EV SAHİBİ İKİNCİ KONUTUNA GEÇMEK İSTERKEN KENTSEL DÖNÜŞÜMÜ MÜNASEBET OLARAK GÖSTEREBİLİR Mİ?
Ali Güvenç Kiraz, bu soruma da “Kentsel dönüşüm nedeniyle konut sahibinin eski konutunun yıkılması ve kiracısı olan başka meskeninde oturmak istemesi haklı nedenlerden birisi. Muhtaçlık nedeniyle tahliye davası açma hakkı bu manada konut sahibine ilişkin olup kiracının tahliye edilmesi gerekecektir” sözlerini kullandı.
‘KİRACI, HAKLI MÜNASEBETE İNANMIYORSA MAL SAHİBİNİN DAVA AÇMASINI VE BU ARGÜMANINI MAHKEMEDE İSPAT ETMESİNİ İSTEYEBİLİR’
“Kentsel dönüşüm nedeniyle tahliye bir muhtaçlık sebebiyle tahliye hali ve haklı gerekçedir” diyen Ali Güvenç Kiraz, “Bu noktada kentsel dönüşüm olayına kiracı inanmıyorsa tahliyeyi gerçekleştirmeyerek mal sahibinin dava açmasını bu savını mahkemede ispat etmesini isteyebilir” dedi.
Kiraz, “Dava açılması halinde de mahkeme taşınmazla ilgili riskli yapı raporları ve süreçle ilgili resmi evrakları isteyecektir.
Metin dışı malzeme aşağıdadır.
-- ==== Sys2Proof/Machine/Container.lean ====
section
/-! DEFINITION. The container format (20_memory R100 to R108), which the host builds and parses; the block never sees one. -/

namespace Sys2Proof.Machine

/-- The contents of a container (R100): the table entries in table order, the padding field as the 32-bit pattern the
host loads (R102), and the packed bytes. Its `table_size` is the number of entries. -/
structure Container where
  entries : List FtabEntry
  padding : Word
  packed : List Byte
  deriving DecidableEq, Repr

/-- The host-level DecodeErrors of its parser (R104, R105). No block register records them. -/
inductive ContainerError where
  | truncated
  | tableTooLarge
  deriving DecidableEq, Repr

/-- The `n` bytes of a little-endian field (R101): the byte at the lowest offset holds bits [7:0]. -/
def leBytes : Nat → Nat → List Byte
  | 0, _ => []
  | n + 1, v => BitVec.ofNat 8 v :: leBytes n (v / 256)

/-- The number in a little-endian field (R101). -/
def leValue : List Byte → Nat
  | [] => 0
  | b :: bs => b.toNat + 256 * leValue bs

/-- One entry: its symbol byte followed by its frequency (R100). -/
def entryBytes (e : FtabEntry) : List Byte := e.sym :: leBytes Config.freqBytes e.freq.toNat

/-- The bytes of a container (R100, R101). DESIGN CHOICE (log 14): a number of entries that does not fit the 8 bytes of
`table_size` is written modulo 2^64. -/
def Container.serialize (c : Container) : List Byte :=
  leBytes Config.tsBytes c.entries.length ++ c.entries.flatMap entryBytes ++
    leBytes Config.padfBytes c.padding.toNat ++ c.packed

/-- The first `n` entries of the table bytes `bs` (R104). -/
def parseEntries : Nat → List Byte → List FtabEntry
  | 0, _ => []
  | _ + 1, [] => []
  | n + 1, sym :: bs =>
    { sym := sym, freq := BitVec.ofNat 32 (leValue (bs.take Config.freqBytes)) } ::
      parseEntries n (bs.drop Config.freqBytes)

/-- Parsing (R104). -/
def parseContainer (bytes : List Byte) : Except ContainerError Container :=
  if bytes.length < Config.tsBytes then .error .truncated
  else
    let n := leValue (bytes.take Config.tsBytes)
    if n > Config.nsym then .error .tableTooLarge
    else
      let tableEnd := Config.tsBytes + (1 + Config.freqBytes) * n
      if bytes.length < tableEnd + Config.padfBytes then .error .truncated
      else .ok
        { entries := parseEntries n (bytes.drop Config.tsBytes)
          padding := BitVec.ofNat 32 (leValue ((bytes.drop tableEnd).take Config.padfBytes))
          packed := bytes.drop (tableEnd + Config.padfBytes) }

/-- Loading a parsed container into the block (R104). -/
def Container.loadOps (c : Container) : List HostOp :=
  loadftOps c.entries ++ [wr .padIn c.padding] ++ loadinOps c.packed

/-- `FTAB[i .. i+n-1]`. -/
def tableEntries (s : State) : Nat → Nat → Except Fault (List FtabEntry)
  | _, 0 => .ok []
  | i, n + 1 => do
    let e ← readFtab s i
    let es ← tableEntries s (i + 1) n
    .ok (e :: es)

/-- `OBUF[a .. a+n-1]`. -/
def outputBytes (s : State) : Nat → Nat → Except Fault (List Byte)
  | _, 0 => .ok []
  | a, n + 1 => do
    let b ← readObuf s a
    let bs ← outputBytes s (a + 1) n
    .ok (b :: bs)

/-- The accesses by which the host reads what a container holds after a successful PACK (R103): OBUF[0 .. OUT_LEN-1] via
OBUF_PTR and OBUF_DATA, PAD_OUT, then FT_COUNT and the entries via FT_INDEX, FT_SYM and FT_FREQ, in the order of program P1 of
95_test_vectors. -/
def readContainerOps : List HostOp := readoutOps ++ [rd .padOut] ++ readftOps

/-- The entries of the values that FT_SYM and FT_FREQ returned in turn. -/
def entriesOfReads : List Word → List FtabEntry
  | [] => []
  | [_] => []
  | sym :: freq :: values => { sym := sym.extractLsb' 0 8, freq := freq } :: entriesOfReads values

/-- The container the host builds (R103) from the values that the reads of `readContainerOps` returned, in order; `none` where
they are no such values. -/
def containerOfReads : List Word → Option Container
  | [] => none
  | outLen :: values =>
    match values.drop outLen.toNat with
    | padOut :: ftCount :: table =>
      if table.length = 2 * ftCount.toNat then
        some
          { entries := entriesOfReads table
            padding := (padOut.extractLsb' 0 3).setWidth 32
            packed := (values.take outLen.toNat).map fun v => v.extractLsb' 0 8 }
      else none
    | _ => none

/-- The fields of R103 as the block holds them: what the container built by the reads of `readContainerOps` is. -/
def containerOf (s : State) : Except Fault Container := do
  let entries ← tableEntries s 0 s.ftCount.toNat
  let packed ← outputBytes s 0 s.outLen.toNat
  .ok { entries := entries, padding := s.padOut.setWidth 32, packed := packed }

end Sys2Proof.Machine
end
Burada kentsel dönüşüm konusunda evraklar bu durumu ispat ediyor ise kiracı her halükarda davayı kaybedecek ve taşınmazdan tahliye edilecektir” tabirlerini kullandı.

‘EV SAHİBİ MESKENİNE TAŞINMAZ VE DİĞER BİRİNE KİRALARSA ESKİ KİRACI TAZMİNAT TALEP EDEMEZ AMA…’
“Kiracı bu kapsamda mal sahibine inanır ve taşınmazı tahliye ederse ve mal sahibi yine taşınmazı yine üçüncü şahıslara kiraya verirse kiracı rastgele bir tazminat bedeli talep edemez” diyen Ali Güvenç Kiraz, “Ancak kiracı tahliye etmez ve aleyhine dava açılır ve bu nedenle tahliye edilirse ve mahkeme kararına karşın mal sahibi konutunu üçüncü bireylere kiraya verirse son ödediği kira bedelinin 1 yıllık karşılığı ile taşınma masraflarını mal sahibinden talep edebilir. Burada tazminat talebinde kritik nokta dava ve icra yolu ile kiracının tahliye edilmesidir” dedi.